Wednesday, November 25, 2009

Can neural networks be useful for business?

Growing since the day that Alan Turing introduced the world to the idea of the artificial neural network in his 1948 paper "Intelligent Machinery", neural networks have evolved as a useful and dynamic tool which offer an efficient and effective business solutions to common problems for modern businesses; problems such as fitness approximation, data processing, and robotics .They are particularly effective in situations where complexity of the data or task makes providing a solution impractical by hand.

Real life applications:

  • In 2005 Sirakaya, Delen and Choi published a paper which investigated community support for commercial gaming in the United States. They utilised an artificial Neural Network to conduct the research and used variables such as geographic space, proximity to population centres and church membership to make their assessment.
  • Amir F. Atiya in 2001 publised his article entitled “Bankruptcy Prediction for Credit Risk Using Neural Networks: A Survey and New Results”. This paper was written for the corporation he was working for namely IEEE. Using the neural network which he developed he was able to provide a corporate bankruptcy prediction model with an accuracy from 81.46% to 85.5%.

Neural Networks provide an alternative to conventional techniques which are often limited by strict rules of normality, linearity, variable independence etc. Because a neural network can capture many kinds of relationships it allows the user to easily show or explain phenomena which otherwise may have been very difficult or impossible to explain.

Wednesday, November 18, 2009

Workings of a Genetic Algorithm

Facts about the genetic algorithm:

  1. Inspired by Darwins theory of Evolution or the notion of ‘survival of the fittest’. We will see below that when a new population is being created the two fittest chromosomes from the previous population are selected for the creation of the new population.

  2. Each feasible solution to the problem can be plotted as point on a graph which represents the search space or fitness landscape. Thus the search space contains all feasible solutions.
  3. For any problem we are always looking for the best possible solution available, as the genetic algorithm utilises a formula this will usually be either a maximum or a minimum value. On the graph, the optimum point or the highest point always represents the fittest solution.

    How it works:
    1. A random population of chromosomes (possible solutions to the problem) is generated.
    2. The fitness of each chromosome (solution) is evaluated.
    3. A new population is then created by: 1) selecting two chromosomes in the population according to their fitness, 2) performing crossover probability on the parent chromosomes to create two new chromosomes (offspring), 3)then using mutation probability randomly change the gene values of the offspring 4)and finally placing the offspring in the new population.
    4. The new population is used to run the algorithm again.
    5. Check if the fittest possible solution has been found (highest point on the graph) and if not steps 2, 3 and 4 are repeated until it is.

Thursday, November 12, 2009

History of Artificial Intelligence

Since Karel Capek's play in 1921, ‘Rossums Universal Robots’ coined the term ‘Robots’ in the English language as a term to describe the young inventor Rossum’s artificial version of humananity, the idea of robots and indeed artificial intelligence have been a fascination of mankind. The ancestry of modern artificial intelligence can traced far into ancient times, with the notion of artificial beings blessed ‘with conciseness and being’. It was after the invention of the programmable computer in the 1940’s that the idea of building a computer to mimic the workings of the human brain became a plausible theory to scientists.

In 1950 the father of modern computer science Alan Turing proposed the Turing Test in his paper ‘Computing Machinery and Intelligence’. This test worked on the basis that if a person could not tell the difference between communicating with a machine and communicating with human in another room, then we can call that machine an intelligent machine.

In 1956 John McCarthy coined the term ‘Artificial Intelligence’ at the ‘Dartmoth Conference’ – the first conference dedicated to the idea.

In 1957 The General Problem Solver was demonstrated by Newell, Shaw & Simon.
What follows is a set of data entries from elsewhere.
-- ==== Sys2Proof/Tests/Slice0.lean ====
section
/-! SUPPORT. The model's own tests. Expected results come from the spec: words from the tables of
30_encoding (R63, R67, R68) and spec/opcode_table.json, effects from the vectors of
95_test_vectors.md, named in each comment. Then, for every statement with hypotheses, a theorem
`witness_<Name>` that meets them. -/

namespace Sys2Proof.Tests

open Sys2Proof.Machine

/-! ### Decoding: one word for every constructor -/

theorem test_decode_execute : decode [0x01#8] = .instr .execute := by decide
theorem test_decode_waitResponse : decode [0x02#8] = .instr .waitResponse := by decide
theorem test_decode_extractPayload : decode [0x03#8] = .instr .extractPayload := by decide
theorem test_decode_getInfo : decode [0x04#8] = .instr .getInfo := by decide
theorem test_decode_poll : decode [0x05#8] = .instr .poll := by decide
theorem test_decode_resultName : decode [0x06#8] = .instr .resultName := by decide
theorem test_decode_setCtrl : decode [0x07#8] = .instr .setCtrl := by decide
theorem test_decode_startDecode : decode [0x08#8] = .instr .startDecode := by decide
theorem test_decode_stopDecode : decode [0x09#8] = .instr .stopDecode := by decide
theorem test_decode_setTriggerMode : decode [0x0A#8] = .instr .setTriggerMode := by decide
theorem test_decode_setFillLightBrightness :
    decode [0x0B#8] = .instr .setFillLightBrightness := by decide
theorem test_decode_getFirmwareVersion : decode [0x0C#8] = .instr .getFirmwareVersion := by decide
theorem test_decode_getSoftwareVersion : decode [0x0D#8] = .instr .getSoftwareVersion := by decide
theorem test_decode_reserved0 : decode [0x00#8] = .instr .reserved0 := by decide
theorem test_decode_reservedE : decode [0x0E#8] = .instr .reservedE := by decide
theorem test_decode_reservedF : decode [0x0F#8] = .instr .reservedF := by decide
theorem test_decode_startDecodeFrame :
    decode [0x32#8, 0x75#8, 0x01#8] = .instr .startDecodeFrame := by decide
theorem test_decode_stopDecodeFrame :
    decode [0x32#8, 0x75#8, 0x02#8] = .instr .stopDecodeFrame := by decide
theorem test_decode_setTriggerModeFrame :
    decode [0x21#8, 0x61#8, 0x41#8, 0xFF#8] = .instr (.setTriggerModeFrame 0xFF#8) := by decide
theorem test_decode_setFillLightBrightnessFrame :
    decode [0x21#8, 0x62#8, 0x48#8, 0x64#8] = .instr (.setFillLightBrightnessFrame 0x64#8) := by
  decide
theorem test_decode_getInfosFrame :
    decode [0x43#8, 0x02#8, 0xC1#8] = .instr (.getInfosFrame 0xC1#8) := by decide
theorem test_decode_stopDecodeAck :
    decode [0x33#8, 0x75#8, 0x02#8, 0x00#8, 0x00#8] = .instr .stopDecodeAck := by decide
theorem test_decode_setTriggerModeAck :
    decode [0x22#8, 0x61#8, 0x41#8, 0x03#8, 0x00#8] = .instr (.setTriggerModeAck 0x03#8) := by
  decide
theorem test_decode_setFillLightBrightnessAck :
    decode [0x22#8, 0x62#8, 0x48#8, 0x96#8, 0x00#8] =
      .instr (.setFillLightBrightnessAck 0x96#8) := by decide
/-- The source's example (S6). -/
theorem test_decode_responseEnvelope :
    decode [0x22#8, 0x43#8, 0x02#8, 0x00#8, 0x03#8, 0x41#8, 0x42#8, 0x43#8] =
      .instr (.responseEnvelope 0x22#8 0x43#8 0x02#8 0x00#8 0x03#8 [0x41#8, 0x42#8, 0x43#8]) := by
  decide

/-- One byte short of the declared payload (X3). -/
theorem test_decode_short_envelope :
    decode [0x22#8, 0x43#8, 0x02#8, 0x00#8, 0x03#8, 0x41#8, 0x42#8] =
      .rejected .shortEnvelope := by decide
theorem test_decode_wide_select : decode [0x11#8] = .rejected .selectCodeTooWide := by decide
theorem test_decode_unknown_frame :
    decode [0x32#8, 0x75#8, 0x03#8] = .rejected .unknownFrame := by decide

/-- The table's numbers: a wire row's byte 0 is the most significant byte. -/
theorem test_table_words :
    decodeTableWord 8 0x5 = some .poll ∧
    decodeTableWord 24 0x327501 = some .startDecodeFrame ∧
    decodeTableWord 32 0x21614107 = some (.setTriggerModeFrame 0x07#8) ∧
    decodeTableWord 40 0x3375020000 = some .stopDecodeAck ∧
    decodeTableWord 40 0x2261410000 = some (.setTriggerModeAck 0x00#8) ∧
    decodeTableWord 40 0 =
      some (.responseEnvelope 0x00#8 0x00#8 0x00#8 0x00#8 0x00#8 []) := by decide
This was a machine which offered logical solutions to problems such as theorems and algebra.

In 1962 the first industrial robot company, Unimation, was founded. It produced a materials handling robot used mainly in the manufacturing industry.

In 1969 Shakey was built by SRI International. It became the first robot to apply reasoning to its own actions, and respond to commands.
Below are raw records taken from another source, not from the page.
-- ==== Sys2Proof/Word.lean ====
section
/-! DEFINITION. The widths the spec fixes: bytes, 32-bit registers (R45), 64-byte submission entries (R105), and
plain byte strings. -/

namespace Sys2Proof

/-- A byte. -/
abbrev Byte := BitVec 8

/-- A register (R45). -/
abbrev Word := BitVec 32

/-- A 64-bit number, stored low byte first (R6). -/
abbrev DWord := BitVec 64

/-- A submission entry: 64 bytes, byte 0 in the least significant bits (R105, R6). -/
abbrev Entry := BitVec 512

/-- A byte string, in address order. -/
abbrev Bytes := List Byte

/-- A sparse table: keys strictly rising; what an unlisted key holds is the reader's default. -/
abbrev Tab (α : Type) := List (Nat × α)

end Sys2Proof
end

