-- ==== Sys2Proof/Machine/PartsMech.lean ====
section
/-! DEFINITION. The state of servo, motion, transport and cartridge (15, 16). -/

namespace Sys2Proof.Machine

/-- What a servo channel keeps of its reader (R389, R391). -/
structure Reader where
  /-- Twice the t_R of the last frame, and twice the last frame period, in ps; none before there are two frames. -/
  prevRef : Option Int
  period : Option Int
  /-- Lateral position of the last frame in nm, if it was good and LAT has not used it yet (R390). -/
  y : Option Int
  /-- SPD samples since the last frame with a period (R392). -/
  age : Nat
  /-- Bits of stripe 1, latest first (R391); at most 64. -/
  bits : List Bool
  /-- Chainage under the reader in half ticks, and whether it falls; none before an accepted word (R391). -/
  chain : Option Nat
  reverse : Bool
  deriving DecidableEq, Repr

/-- A loop engine (R393 to R404). -/
structure Engine where
  /-- Running; 1 bit; reset 0 (R411). -/
  closed : Bool
  /-- Current set; 2 bits; reset 0. -/
  mode : Nat
  /-- A set that starts at the next sample (R401, R404). -/
  next : Option Nat
  /-- Integrator, previous e', biquad states (R394, R395); reset 0. -/
  integ : Int
  prevErr : Int
  states : List (Int × Int)
  /-- Set-point as slewed (stage 1), output of stage 11, and output applied after stage 12; reset 0. -/
  setPoint : Int
  limited : Int
  out : Int
  /-- Output of the PID at the last sample (R404). -/
  pid : Int
  /-- Stage 10 or 11 clipped the last output from above, from below (R395). -/
  clipHigh : Bool
  clipLow : Bool
  intHeld : Bool
  /-- Consecutive overruns (R397); reset 0. -/
  overruns : Nat
  /-- Consecutive samples for which the mode switch condition has held (R404); reset 0. -/
  modeRun : Nat
  /-- The eight points a capture can take (R412): r, measurement, e, PID output, output, injection, feed-forward, I. -/
  points : List Int
  deriving DecidableEq, Repr

/-- An injection that runs (R409). -/
structure Inject where
  engine : Nat
  point : Nat
  kind : Nat
  /-- Samples left, samples run, PRBS register. -/
  left : Nat
  run : Nat
  lfsr : Nat
  deriving DecidableEq, Repr

/-- A record of the capture buffer (R410). -/
structure CapRec where
  time : Nat
  index : Nat
  flags : Nat
  signals : List Int
  deriving DecidableEq, Repr

/-- The capture (R410). -/
structure Capture where
  armed : Bool
  done : Bool
  /-- Its trigger has come since the last sample (R412). -/
  trig : Bool
  /-- Records still to be taken once the trigger has come; none before it. -/
  left : Option Nat
  /-- Samples seen since arming. -/
  index : Nat
  recs : List CapRec
  deriving DecidableEq, Repr

/-- SM (15). -/
structure SmState where
  /-- By number 0 to 5; an unlisted engine is open with every state zero. -/
  engines : Tab Engine
  /-- Coefficient words written since they were loaded, by 256 × engine + 64 × set + word (R401). -/
  coef : Tab Word
  /-- SM_TRANSPORT.state: 0 braked, 1 hold, 2 moving, 3 stopping after a trip, 4 safe; reset 0. -/
  state : Nat
  /-- BRAKE_N asserted; 1 bit; reset true (R411). -/
  brake : Bool
  /-- Servo readers retired (R22); NV. -/
  readersRetired : List Nat
  readers : Tab Reader
  /-- Readers that contributed to the last LAT sample (SM_RDR_STATE.valid), and the last PES in nm (SM_PES). -/
  valid : List Nat
  pes : Int
  /-- Consecutive missing LAT samples (R406); reset 0. -/
  missing : Nat
  /-- Chainage in half ticks (SM_CHAIN), direction, and measured speed in mm/s (SM_SPEED); reset 0. -/
  chain : Nat
  reverse : Bool
  speed : Nat
  /-- Wrap and band the head is planned to; none before the first MOUNT (R388, R405). -/
  wrap : Option Nat
  band : Option Nat
  /-- What drives the reels: 0 PWM off, 1 their loops, 2 short braking (R408); reset 0. -/
  reels : Nat
  /-- Data band of the last accepted servo word (R391, R405). -/
  bandSeen : Option Nat
  /-- SPD's target last commanded, for R404. -/
  target : Int
  /-- Engine of the trip in progress, and the step of R408 it stands at (1 stopping, 2 held). -/
  tripEngine : Nat
  tripStep : Nat
  inject : Option Inject
  cap : Capture
  deriving DecidableEq, Repr

/-- A FORMAT or SANITIZE session (R423 to R429). -/
structure Session where
  /-- 1 FORMAT, 2 overwrite, 3 crypto. -/
  kind : Nat
  phase : Nat
  done : Nat
  total : Nat
  elapsed : Nat
  tenants : List Nat
  /-- The host's 64-byte label. -/
  label : Bytes
  /-- Sequence of the last progress record, and the copy in cartridge memory that is written next: 0 A, 1 B (R427). -/
  seq : Nat
  copy : Nat
  /-- 1 running, 2 waiting for MOUNT, 3 failed (R429). -/
  state : Nat
  /-- Function that started it, and the command, while it is in flight. -/
  fn : Option Nat
  cmd : Option Nat
  serial : Nat
  /-- Numbering base of the new format (R424). -/
  base : Nat
  /-- The label block's wrap count and tape length the session writes (R287, R423). -/
  endTick : Nat
  deriving DecidableEq, Repr

/-- What the RFX knows of the mounted cartridge (R287, R414). -/
structure Cartridge where
  serial : Nat
  mediaType : Nat
  tapeLen : Nat
  /-- E_L, wrap count, zone and step table version, host label, numbering base (R287). -/
  endTick : Nat
  wraps : Nat
  table : Nat
  hostLabel : Bytes
  base : Nat
  /-- Calibration hints by band; none where not valid (R414). -/
  hints : List (Option Nat)
  /-- Sequences of summary copies A and B and of root replicas A and B; 0 where a copy is not valid (R286, R415). -/
  sumA : Nat
  sumB : Nat
  rootA : Nat
  rootB : Nat
  /-- Sequence of the root record in force, and the state of the summary. -/
  rootSeq : Nat
  summaryOpen : Bool
  deriving DecidableEq, Repr

/-- CT (16). -/
structure CtState where
  /-- Debounced levels of the SENSE pins (R416), before polarity; 8 bits; reset 0xFF. -/
  pins : Nat
  /-- LOAD_GPIO[4:0] (R416); 5 bits; reset 0. -/
  gpio : Nat
  mounted : Bool
  readOnly : Bool
  threaded : Bool
  cmOk : Bool
  wp : Bool
  /-- The mounted cartridge is formatted (R114). -/
  formatted : Bool
  /-- The cartridge left during the mount (R417). -/
  removed : Bool
  /-- The mounted cartridge has been written in this mount (R171). -/
  written : Bool
  /-- The mount scan has run (R421, PE_SCAN_STATUS): none, or datasets scanned. -/
  scan : Option Nat
  /-- An UNMOUNT, or the unmounting part of a SHUTDOWN_PREP, is in progress (R419). -/
  leaving : Bool
  cart : Cartridge
  session : Option Session
  /-- Progress records in the NV store, by cartridge serial (R427); N; blank. -/
  nvProgress : Tab Bytes
  deriving DecidableEq, Repr

end Sys2Proof.Machine
end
In 1979 the Stanford Cart. This was the first computer controlled vehicle and required room sized computers for operation. The Cart’s main function was the ability to follow a white line drawn across a floor using its TV camera and other methods.

In more modern times robots have begun to capture the imagination of society more and more. The was most evident when in 1997 ‘The Deep Blue’ chess program took on and beat the world chess champion, Garry Kasparov, in a widely followed match. This brought real life robotics to the masses.

Since then people have become familiar with many commercially available robotic toys which utilise the wonders of artificial intelligence. Examples include ‘Furby’ and the phenomenon which was the ‘Tomagotchi ‘.